Here `x1` and `x2` are active. `n0` and `i1` are inactive. The derivative transformation can ignore tangents and adjoints for inactive integer loop counters, sizes, strings, handles, and metadata.

### SSA and Optimization After AD

Derivative generation often creates redundant code. SSA gives compiler passes a standard representation for cleaning it up.

For example:

```text
dx1 = add (mul dx0 x0), (mul x0 dx0)
```

can be simplified to:

```text
dx1 = mul 2, mul x0 dx0
```

If `dx0` is known to be `1`, this may become:

```text
dx1 = mul 2, x0
```

SSA also enables dead code elimination:

```text
x1 = expensive(x0)
dx1 = derivative_expensive(x0, dx0)
return x1
```

If only the primal result is needed, the derivative value can be removed. If only a gradient is needed and the primal output is unused after differentiation, some primal values may be kept only when required by reverse rules.

### A Minimal SSA AD Algorithm

A forward-mode transformation for straight-line SSA code is direct:

```text
for instruction v = op(args):
    emit primal instruction v = op(args)
    emit tangent instruction dv = jvp(op, args, dargs)
```

A reverse-mode transformation has two phases:

```text
forward:
    emit primal instructions
    save primal values needed by reverse rules

reverse:
    initialize output adjoints
    for primal instructions in reverse order:
        emit vjp rule
        accumulate adjoints into input adjoints
```

For basic blocks, the same idea applies with explicit handling of branches, phi nodes, and loops.

The hard parts are not the local derivative rules. The hard parts are saving values, reversing control flow, handling mutation, and producing efficient code.

### Why SSA Became Central

SSA is central in modern compilers because it provides a clean framework for analysis and optimization. AD needs the same qualities.

It needs explicit dependencies. It needs dominance and liveness information. It needs control-flow joins. It needs clean treatment of values whose definitions are unique.
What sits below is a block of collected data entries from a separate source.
-- ==== Sys2Proof/Machine/VecTables.lean ====
section
/-! DEFINITION. The constants and tables of the vector unit's reference functions (R114): each is its exact real value
times 2^62, or times 2^32 for TR and TS, rounded to the nearest integer. -/

namespace Sys2Proof.Machine

/-- 2^(j/64) -/
def TX : List Int :=
  [4611686018427387904, 4661903986662671290, 4712668792719003884, 4763986391269842979,
   4815862801830788490, 4868304109465667592, 4921316465500308116, 4974906088244084429,
   5029079263719320435, 5083842346398635251, 5139201759950318048, 5195163997991819502,
   5251735624851448219, 5308923276338361494, 5366733660520940721, 5425173558513642752,
   5484249825272419512, 5543969390398799154, 5604339258952723100, 5665366512274234280,
   5727058308814112983, 5789421884973557729, 5852464555953009676, 5916193716610220111,
   5980616842327661685, 6045741489889385141, 6111575298367424380, 6178125990017853852,
   6245401371186603363, 6313409333225136570, 6382157853416100552, 6451654995909055045] ++
  [6521908912666391106, 6592927844419550153, 6664720121635655541, 6737294165494670078,
   6810658488877194079, 6884821697363019841, 6959792490240559659, 7035579661527265796,
   7112192101001162095, 7189638795243608238, 7267928828693418961, 7347071384712461870,
   7427075746662858866, 7507951298995917514, 7589707528352920109, 7672354024677899536,
   7755900482342532474, 7840356701283281883, 7925732588150922155, 8012038157472581778,
   8099283532826439817, 8187478948029213993, 8276634748336579668, 8366761391656660532,
   8457869449776733335, 8549969609603290562, 8643072674415606502, 8737189565132953757,
   8832331321595618838, 8928509103859867100, 9025734193507008925, 9124017994966720698]

/-- 64 / (64 + j), scaled by 2^32 -/
def TR : List Int :=
  [4294967296, 4228890876, 4164816772, 4102655328, 4042322161, 3983737782,
   3926827242, 3871519816, 3817748708, 3765450780, 3714566310, 3665038759,
   3616814565, 3569842947, 3524075730, 3479467177, 3435973837, 3393554407,
   3352169597, 3311782011, 3272356035, 3233857729, 3196254732, 3159516172,
   3123612579, 3088515808, 3054198966, 3020636340, 2987803336, 2955676419,
   2924233053, 2893451652] ++
  [2863311531, 2833792855, 2804876601, 2776544515, 2748779069, 2721563435,
   2694881441, 2668717543, 2643056798, 2617884828, 2593187801, 2568952401,
   2545165805, 2521815660, 2498890063, 2476377540, 2454267026, 2432547849,
   2411209710, 2390242669, 2369637129, 2349383820, 2329473788, 2309898378,
   2290649225, 2271718239, 2253097598, 2234779731, 2216757314, 2199023256,
   2181570690, 2164392968]

/-- -log2(TR[j] / 2^32) -/
def TL : List Int :=
  [0, 103153330702939250, 204731739352141108, 304782594828752867,
   403351162029306822, 500480719642447904, 596212681762030500, 690586697513152706,
   783640752558224646, 875411264237939544, 965933157880404945, 1055239956174601389,
   1143363847428069099, 1230335760232396121, 1316185422452001628, 1400941428091784915,
   1484631293743743897, 1567281506108829950, 1648917580315857336, 1729564102651907719,
   1809244773511092878, 1887982455748846313, 1965799209214409969, 2042716326274841920,
   2118754371899452236, 2193933212860768471, 2268272047560597671, 2341789442533511232,
   2414503353303161723, 2486431150342140059, 2557589652337693239, 2627995141559083497] ++
  [2697663385105535774, 2766609666807252410, 2834848794609187549, 2902395124433472475,
   2969262589327022675, 3035464692392651237, 3101014547086433783, 3165924883216945248,
   3230208053740683627, 3293876067642107276, 3356940583756181790, 3419412935207222574,
   3481304139309660049, 3542624910245652570, 3603385666562963573, 3663596543760481721,
   3723267406736127383, 3782407853747834077, 3841027233308145875, 3899134646877474776,
   3956738958822153048, 4013848808332078403, 4070472609035941866, 4126618567167943388,
   4182294678655644420, 4237508744791285131, 4292268366176641841, 4346580967188314772,
   4400453783639787783, 4453893881037596441, 4506908159391169654, 4559503346814093944]

/-- sqrt(32 / (32 + j)), scaled by 2^32 -/
def TS : List Int :=
  [4294967296, 4229391425, 4166730311, 4106774231, 4049334000, 3994238453,
   3941332297, 3890474265, 3841535534, 3794398344, 3748954808, 3705105875,
   3662760417, 3621834435, 3582250356, 3543936417, 3506826112, 3470857714,
   3435973837, 3402121052, 3369249547, 3337312811, 3306267366, 3276072511,
   3246690101, 3218084345, 3190221618, 3163070302, 3136600629, 3110784547,
   3085595594, 3061008783] ++
  [3037000500, 3013548408, 2990631357, 2968229309, 2946323258, 2924895168,
   2903927907, 2883405191, 2863311531, 2843632180, 2824353096, 2805460890,
   2786942794, 2768786621, 2750980735, 2733514014, 2716375826, 2699556000,
   2683044799, 2666832900, 2650911367, 2635271635, 2619905489, 2604805043,
   2589962729, 2575371273, 2561023689, 2546913259, 2533033519, 2519378252,
   2505941472, 2492717415] ++
  [2479700525, 2466885449, 2454267026, 2441840278, 2429600400, 2417542755,
   2405662866, 2393956408, 2382419202, 2371047208, 2359836520, 2348783360,
   2337884075, 2327135126, 2316533088, 2306074646, 2295756587, 2285575798,
   2275529262, 2265614055, 2255827340, 2246166364, 2236628460, 2227211035,
   2217911575, 2208727636, 2199656848, 2190696905, 2181845568, 2173100661,
   2164460067, 2155921730]

/-- KX1 to KX4: (ln 2)^k / k! -/
def KX : List Int :=
  [3196577161300663915, 1107849223398934356, 255967521894832113, 44355791529079737]

/-- KL1 to KL5: (-1)^(k+1) / (k ln 2) -/
def KL : List Int :=
  [6653256548922161246, -3326628274461080623, 2217752182974053749, -1663314137230540311,
   1330651309784432249]

/-- KS0 to KS6 -/
def KS : List Int :=
  [4611686018427387904, -2305843009213693952, 1729382256910270464, -1441151880758558720,
   1261007895663738880, -1134907106097364992, 1040331513922584576]

/-- KT0 to KT4 -/
def KT : List Int :=
  [4611686018427387904, -1537228672809129301, 614891469123651721, -248884642264335220,
   100855214512344991]

/-- KE0 to KE8 -/
def KE : List Int :=
  [5203730428379116615, -1734576809459705538, 520373042837911661, -123898343532836110,
   24091344575829244, -3942220021499331, 555954105596059, -68832413073798,
   7591810265492]

/-- 2 log2 e -/
def KH : Int := 13306513097844322492

/-- rows 8 to 21 of KB: eight entries each -/
def KBPart0 : List Int :=
  [2525029276340363464, 3924147758082055062, -2084703496481091751, -569716764356965025,
   846232181026016085, -8909309160938911, -224084224776354691, 36134048203777387,
   2762018937950238157, 3657707905695336002, -2171764069006605751, -359579357916663891,
   830671478217044843, -89410668701548983, -203816532677363722, 55864273389088246,
   2982067018572375613, 3382826815673861573, -2219980097785971657, -156367645776591258,
   791301499699101225, -160806349938036694, -175837344204148133, 71256728214000797,
   3184795632336550604, 3104256381240121476, -2231184274016337311, 34357004219454469] ++
  [731381042947412654, -220579151113217479, -142187856498435020, 81718137462647068,
   3370115421995327113, 2826457599499220000, -2208169999608765625, 207936008296492096,
   654831663295437983, -267015697268771999, -105086439048374088, 87031960446814930,
   3538203854883897528, 2553491647140998757, -2154508577275217701, 360747192336977038,
   565979303991243713, -299242172798137864, -66765953298188716, 87343500122036652,
   3689477453869099292, 2288935119188439021, -2074347451764522863, 490273212378252889,
   469294101229278447, -317201075409089304, -29323935464645192, 83116870292116893] ++
  [3824559531605268751, 2035821037909002127, -1972201630474345810, 595106540378347627,
   369145812995686472, -321575964649332796, 5403355119163990, 75070134362691585,
   3944245050174679663, 1796605760171250555, -1852749690176602134, 674896825272663783,
   269589554527650115, -313674738824454807, 35935143596866309, 64096428243650655,
   4049464193282410451, 1573160567266350245, -1720644370447570580, 730249664362570133,
   174192838284242985, -295284266058127346, 61204298457894132, 51179434364795547,
   4141246125473077901, 1366785586760000360, -1580345834691250416, 762588051987838742] ++
  [85910727341614199, -268510126991848190, 80578750820344370, 37311216721100090,
   4220684237210235306, 1178242823462913469, -1435983441095425790, 773988938069062298,
   7011637895973759, -235614854895005897, 93848764695503143, 23419294411388702,
   4288903953467006678, 1007804493482507392, -1291249507274462596, 767007456302767670,
   -60947649269139673, -198866566640396218, 101185302641106465, 10308134245165483,
   4347033935024147678, 855312564752436777, -1149326258886086919, 744500585334640606,
   -117102577809682684, -160407540027687739, 103076564719983849, -1381766805544337]

/-- rows 22 to 35 of KB: eight entries each -/
def KBPart1 : List Int :=
  [4396181243774292638, 720245391118092843, -1012845081259818061, 709460466641715151,
   -161224363520849945, -122149435512036451, 100250711501827072, -11196104796975413,
   4437410792092633150, 601787549335273914, -883875463086183561, 664865541160130099,
   -193635477427409354, -85698819359436034, 93592840958699720, -18871086388160053,
   4471729165220826318, 498899401357366300, -763939708328467146, 613555318466188112,
   -215106721257852891, -52313728769421538, 84063591394819681, -24322171528228482,
   4500072704858639122, 410383453450695387, -654048628937045772, 558132183762046004] ++
  [-226745374289698486, -22889479018931017, 72625468872726699, -27620650047656856,
   4523299578518712612, 334945212924418222, -554753008906067680, 500891376358976989,
   -229883001411921926, 2030075527705179, 60181362845591946, -28962031948409327,
   4542185435998005543, 271246899653681460, -466205608779765010, 443778293508920254,
   -225970101390973340, 22220956653618095, 47527937288124190, -28630316026279580,
   4557422171765237479, 217953006914904524, -388228793567173683, 388370690056050574,
   -216483047975445481, 37732964665689733, 35324865023198849, -26961872298280303] ++
  [4569619267757510979, 173767287333674945, -320383436021463179, 335882210998490176,
   -202846934590412072, 48834950960881850, 24079368946067916, -24312036846204075,
   4579307180631989625, 137461238416768809, -262035485731965542, 287183016978783273,
   -186376151147247627, 55956910156141333, 14144353644217895, -21026695027926135,
   4586942255214824112, 107894562265881722, -212417419460954641, 242833008953875726,
   -168232936701986537, 59633534966651680, 5727609131997911, -17420240843094463,
   4592912685332533671, 84028369581815137, -170682625713061996, 203123265792499741] ++
  [-149402858249486884, 60452842589958171, -1090849970421009, -13760451377870705,
   4597545097896782617, 64932091326439821, -135951566214733374, 168121697399252061,
   -130685213226597544, 59012356857499824, -6336317196370741, -10260085690861509,
   4601111399901558457, 49785161358480824, -107349254179224277, 137719499096474624,
   -112695750236978612, 55884234850451665, -10114593735567838, -7074457990397592,
   4603835595453727712, 37874553498485094, -84034165574763803, 111675685413176427,
   -95878824980321331, 51589751546082253, -12587233752870978, -4303867066443637]

/-- rows 36 to 49 of KB: eight entries each -/
def KBPart2 : List Int :=
  [4605900346599664449, 28589212888307854, -65219141901452292, 89657707345689409,
   -80526108474026219, 46582761778842102, -13948679509587523, -1999583719368156,
   4607453114076800433, 21412331083683324, -50185150977382790, 71276854707599501,
   -66799180451340569, 41241175260851933, -14406553385516421, -172081872401666,
   4608611769796807370, 15912293314797078, -38288955788730469, 56117768806156101,
   -54753705331996403, 35865110740199707, -14165819484336141, 1199688814481167,
   4609469620411615477, 11732989328837626, -28965817405567890, 43761911370384610] ++
  [-44363336879295873, 30680221757189291, -13417042653208122, 2158992167366612,
   4610099820117626320, 8584038367241776, -21728347117080747, 33805239637659834,
   -35541974044052979, 25844676828305691, -12328586328802132, 2762715272721616,
   4610559180987550109, 6231343595406149, -16162547450584699, 25870623768167325,
   -28163449382480434, 21458391603873252, -11042314572187300, 3074002976680886,
   4610891411159077228, 4488268420589431, -11921962992190676, 19615719991807846,
   -22078140450056236, 17573308230642397, -9672195875866293, 3156384791352717] ++
  [4611129826070325899, 3207620788492276, -8720719018713377, 14737096291920570,
   -17126333932258399, 14203759263754838, -8305134450842249, 3069462352885238,
   4611299586719815654, 2274543732034596, -6326074754721220, 10971415697034063,
   -13148433368780921, 11336207413658556, -7003360058071040, 2866073042893700,
   4611419522816847284, 1600341389528392, -4550970826471365, 8094435062009165,
   -9992284578303827, 8937893189217853, -5807768698065070, 2590742260221237,
   4611503598821354030, 1117218344409578, -3246915813440336, 5918493273737459] ++
  [-7518005267252966, 6964133141060336, -4741702575801409, 2279179664773114,
   4611562078299202458, 773874529549079, -2297440009598828, 4289058509147987,
   -5600757887983601, 5364182439236130, -3814770102031793, 1958556202202889,
   4611602437650357382, 531875667288489, -1612248116468233, 3080792846266725,
   -4131910618800260, 4085703771415298, -3026420354020805, 1648309587222709,
   4611630074856140293, 362707692090580, -1122126922405232, 2193484213430598,
   -3019003585182045, 3077971672633602, -2369090664688190, 1361256528576501]

/-- rows 50 to 63 of KB: eight entries each -/
def KBPart3 : List Int :=
  [4611648853029992708, 245420300731693, -774607824184407, 1548097196477459,
   -2184888280129520, 2293992294720282, -1830834185369091, 1104831471991703,
   4611661512684244207, 164767395312366, -530345053661677, 1083109629211560,
   -1566347874958462, 1691740000245552, -1397403275274534, 882316702500556,
   4611669981049845692, 109758747639588, -360145890692399, 751232886676426,
   -1112442824472712, 1234711341117507, -1053814109487883, 693971836902627,
   4611675601700830945, 72546102326433, -242576029654011, 516560365328254] ++
  [-782765684231838, 891980993061607, -785449632721426, 538008490055504,
   4611679303244707623, 47576895461016, -162058800164084, 352149560218936,
   -545735119693181, 637919232516278, -578774763334676, 411386336336716,
   4611681721980593123, 30958876333439, -107388602281616, 238016517331757,
   -377013696486728, 451701548675808, -421742929926609, 310429380272310,
   4611683290187119372, 19988552884548, -70584577373561, 159505008272075,
   -258097837772528, 316711693372074, -303969965667371, 231276437177002] ++
  [4611684299038813137, 12805147697202, -46018499536821, 105984272574567,
   -175100989936817, 219912391261805, -216743121382552, 170188647547727,
   4611684943001433730, 8139447100396, -29759853460825, 69826493777294,
   -117731607783008, 151234528249461, -152921985895229, 123740639253775,
   4611685350854048462, 5133484939187, -19090147117603, 45616494749329,
   -78454787551999, 103016548058800, -106776319350688, 88922089772296,
   4611685607157882134, 3212452788489, -12147087106476, 29549964484745] ++
  [-51818872568479, 69511055414401, -73794526743640, 63174192782111,
   4611685766972393837, 1994657295584, -7666963979899, 18981709433298,
   -33924818157153, 46464895086633, -50486528654508, 44381956745782,
   4611685865847412857, 1228872710876, -4800284026861, 12091115416324,
   -22015365121888, 30771673378053, -34196519011836, 30839168926174,
   4611685926544270126, 751194820502, -2981304443869, 7637636400902,
   -14162166585085, 20191148533551, -22934629158154, 21198814960038]

/-- KB[i, m]: erf^(m)(c_i) / m! for i = 8..63, m = 0..7 -/
def KB (i m : Nat) : Int := (KBPart0 ++ KBPart1 ++ KBPart2 ++ KBPart3).getD (8 * (i - 8) + m) 0

end Sys2Proof.Machine
end

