-- ==== Sys2Proof/Machine/Xmss.lean ====
section
/-! DEFINITION. The signatures of NIST SP 800-208 that the spec names (R384, R392, R394, R428): XMSS-SHAKE256_20_256 and
XMSS^MT-SHAKE256_40/2_256. The spec names the schemes and gives the lengths of their signatures; what they compute is
taken from the standard (PRESUMED, log entry 106). -/

namespace Sys2Proof.Machine

/-- `n` bytes of a number, the most significant first. -/
def beBytes (n v : Nat) : List Byte := (leBytes n v).reverse

def beNat (bs : List Byte) : Nat := leNat bs.reverse

/-- Two strings of bytes, bit by bit. -/
def xorBytes (a b : List Byte) : List Byte := List.zipWith (fun x y => x ^^^ y) a b

/-! ### Keyed functions -/

/-- The functions F, H, H_msg, PRF and PRF_keygen are SHAKE256 of a 32-byte number `k` 0 to 4, a key and a message. -/
def xmssHash (k : Nat) (key m : List Byte) : List Byte := shake256 32 (beBytes 32 k ++ key ++ m)

/-- The address of a hash: layer, tree, kind (0 a one-time key, 1 its L-tree, 2 the hash tree), three words of the
kind, and which key or mask is asked for. -/
structure XAddr where
  layer : Nat := 0
  tree : Nat := 0
  kind : Nat := 0
  a : Nat := 0
  b : Nat := 0
  c : Nat := 0
  part : Nat := 0
  deriving DecidableEq, Repr

def XAddr.bytes (x : XAddr) : List Byte :=
  beBytes 4 x.layer ++ beBytes 8 x.tree ++ beBytes 4 x.kind ++ beBytes 4 x.a ++ beBytes 4 x.b ++ beBytes 4 x.c
    ++ beBytes 4 x.part

/-- Key or mask `k` of a hash under the public seed. -/
def xmssKey (seed : List Byte) (x : XAddr) (k : Nat) : List Byte := xmssHash 3 seed { x with part := k }.bytes

/-- Two nodes hashed into their parent. -/
def xmssNode (seed : List Byte) (x : XAddr) (l r : List Byte) : List Byte :=
  xmssHash 1 (xmssKey seed x 0) (xorBytes l (xmssKey seed x 1) ++ xorBytes r (xmssKey seed x 2))

/-! ### One-time signatures (WOTS+, n 32, w 16, 67 chains) -/

/-- One step of a chain: its `c` word holds the position. -/
def wotsStep (seed : List Byte) (x : XAddr) (v : List Byte) : List Byte :=
  xmssHash 0 (xmssKey seed x 0) (xorBytes v (xmssKey seed x 1))

/-- `n` steps of a chain from position `i`. -/
def wotsChain (seed : List Byte) (x : XAddr) (i n : Nat) (v : List Byte) : List Byte :=
  (List.range n).foldl (fun (u : List Byte) k => wotsStep seed { x with c := i + k } u) v

/-- The 67 digits of a 32-byte message: its 64 digits of four bits, then the three of their checksum. -/
def wotsDigits (m : List Byte) : List Nat :=
  let ds := (m.take 32).flatMap fun b => [b.toNat / 16, b.toNat % 16]
  let sum := (ds.map fun d => 15 - d).foldl (· + ·) 0
  ds ++ [sum / 256 % 16, sum / 16 % 16, sum % 16]

/-- The public key that a one-time signature leads to: each chain to its end. -/
def wotsEnds (seed : List Byte) (x : XAddr) (m sig : List Byte) : List (List Byte) :=
  (wotsDigits m).zipIdx.map fun e =>
    wotsChain seed { x with b := e.2 } e.1 (15 - e.1) ((sig.drop (32 * e.2)).take 32)

/-- One level of an L-tree: pairs are hashed, and an odd node goes up as it is. -/
def lTreeLevel (seed : List Byte) (x : XAddr) : Nat → List (List Byte) → List (List Byte)
  | i, l :: r :: ns => xmssNode seed { x with c := i } l r :: lTreeLevel seed x (i + 1) ns
  | _, ns => ns

/-- The leaf of a one-time public key: its L-tree has seven levels. -/
def lTree (seed : List Byte) (x : XAddr) (ns : List (List Byte)) : List Byte :=
  ((List.range 7).foldl (fun (u : List (List Byte)) k => lTreeLevel seed { x with b := k } 0 u) ns).headD []

/-! ### Trees of height 20 -/

/-- The root that a one-time signature and its authentication path lead to, for leaf `i` of a tree. -/
def xmssRoot (seed : List Byte) (layer tree i : Nat) (m sig auth : List Byte) : List Byte :=
  let at_ : XAddr := { layer := layer, tree := tree }
  let leaf := lTree seed { at_ with kind := 1, a := i } (wotsEnds seed { at_ with a := i } m sig)
  (List.range 20).foldl (fun (v : List Byte) k =>
    let u := (auth.drop (32 * k)).take 32
    let x : XAddr := { at_ with kind := 2, b := k, c := i / 2 ^ (k + 1) }
    if i / 2 ^ k % 2 = 0 then xmssNode seed x v u else xmssNode seed x u v) leaf

/-- Whether an XMSS^MT signature of height 40 in two layers verifies under a root and a public seed. -/
def xmssMtOk (root seed m sig : List Byte) : Bool :=
  let i := beNat (sig.take 5)
  let r := (sig.drop 5).take 32
  let d := xmssHash 2 (r ++ root ++ beBytes 32 i) m
  let part (k : Nat) : List Byte × List Byte :=
    let o := 37 + 2784 * k
    ((sig.drop o).take 2144, (sig.drop (o + 2144)).take 640)
  let low := xmssRoot seed 0 (i / 2 ^ 20) (i % 2 ^ 20) d (part 0).1 (part 0).2
  let top := xmssRoot seed 1 0 (i / 2 ^ 20) low (part 1).1 (part 1).2
  decide (sig.length = 5605 ∧ i < 2 ^ 40 ∧ top = root)

/-! ### Signing (XMSS, height 20) -/

/-- The three parts of an XMSS private key, and its root. -/
structure XKey where
  secret : List Byte
  prf : List Byte
  seed : List Byte
  root : List Byte
  deriving DecidableEq, Repr

/-- The start of chain `j` of one-time key `i`. -/
def XKey.start (k : XKey) (i j : Nat) : List Byte :=
  xmssHash 4 k.secret (k.seed ++ ({ a := i, b := j } : XAddr).bytes)

/-- Leaf `i` of the key's tree. -/
def XKey.leaf (k : XKey) (i : Nat) : List Byte :=
  lTree k.seed { kind := 1, a := i }
    ((List.range 67).map fun j => wotsChain k.seed { a := i, b := j } 0 15 (k.start i j))

/-- Node `i` of the tree at a height. -/
def XKey.node (k : XKey) : Nat → Nat → List Byte
  | 0, i => k.leaf i
  | h + 1, i => xmssNode k.seed { kind := 2, b := h, c := i } (k.node h (2 * i)) (k.node h (2 * i + 1))

/-- The signature of a message with index `i`: index, randomizer, one-time signature and authentication path, 2,820
bytes. -/
def XKey.sign (k : XKey) (i : Nat) (m : List Byte) : List Byte :=
  let r := xmssHash 3 k.prf (beBytes 32 i)
  let d := xmssHash 2 (r ++ k.root ++ beBytes 32 i) m
  let one := (wotsDigits d).zipIdx.flatMap fun e => wotsChain k.seed { a := i, b := e.2 } 0 e.1 (k.start i e.2)
  let sib (h : Nat) : Nat := if i / 2 ^ h % 2 = 0 then i / 2 ^ h + 1 else i / 2 ^ h - 1
  beBytes 4 i ++ r ++ one ++ (List.range 20).flatMap fun h => k.node h (sib h)

end Sys2Proof.Machine
end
It needs a way to represent mutation without hiding it behind variable names.

For these reasons, many compiler-based AD systems either use SSA directly or use an IR with SSA-like properties.

### Summary

SSA form is a natural representation for automatic differentiation.

Forward mode extends each SSA value with a tangent. Reverse mode extends each SSA value with an adjoint and traverses the dependency graph backward. Phi nodes and block arguments make branches and loops explicit. Liveness and activity analysis decide which values need derivative state and which primal values must be saved.

SSA does not solve every problem in AD, but it gives the compiler the right shape of program: explicit values, explicit dependencies, and explicit control flow.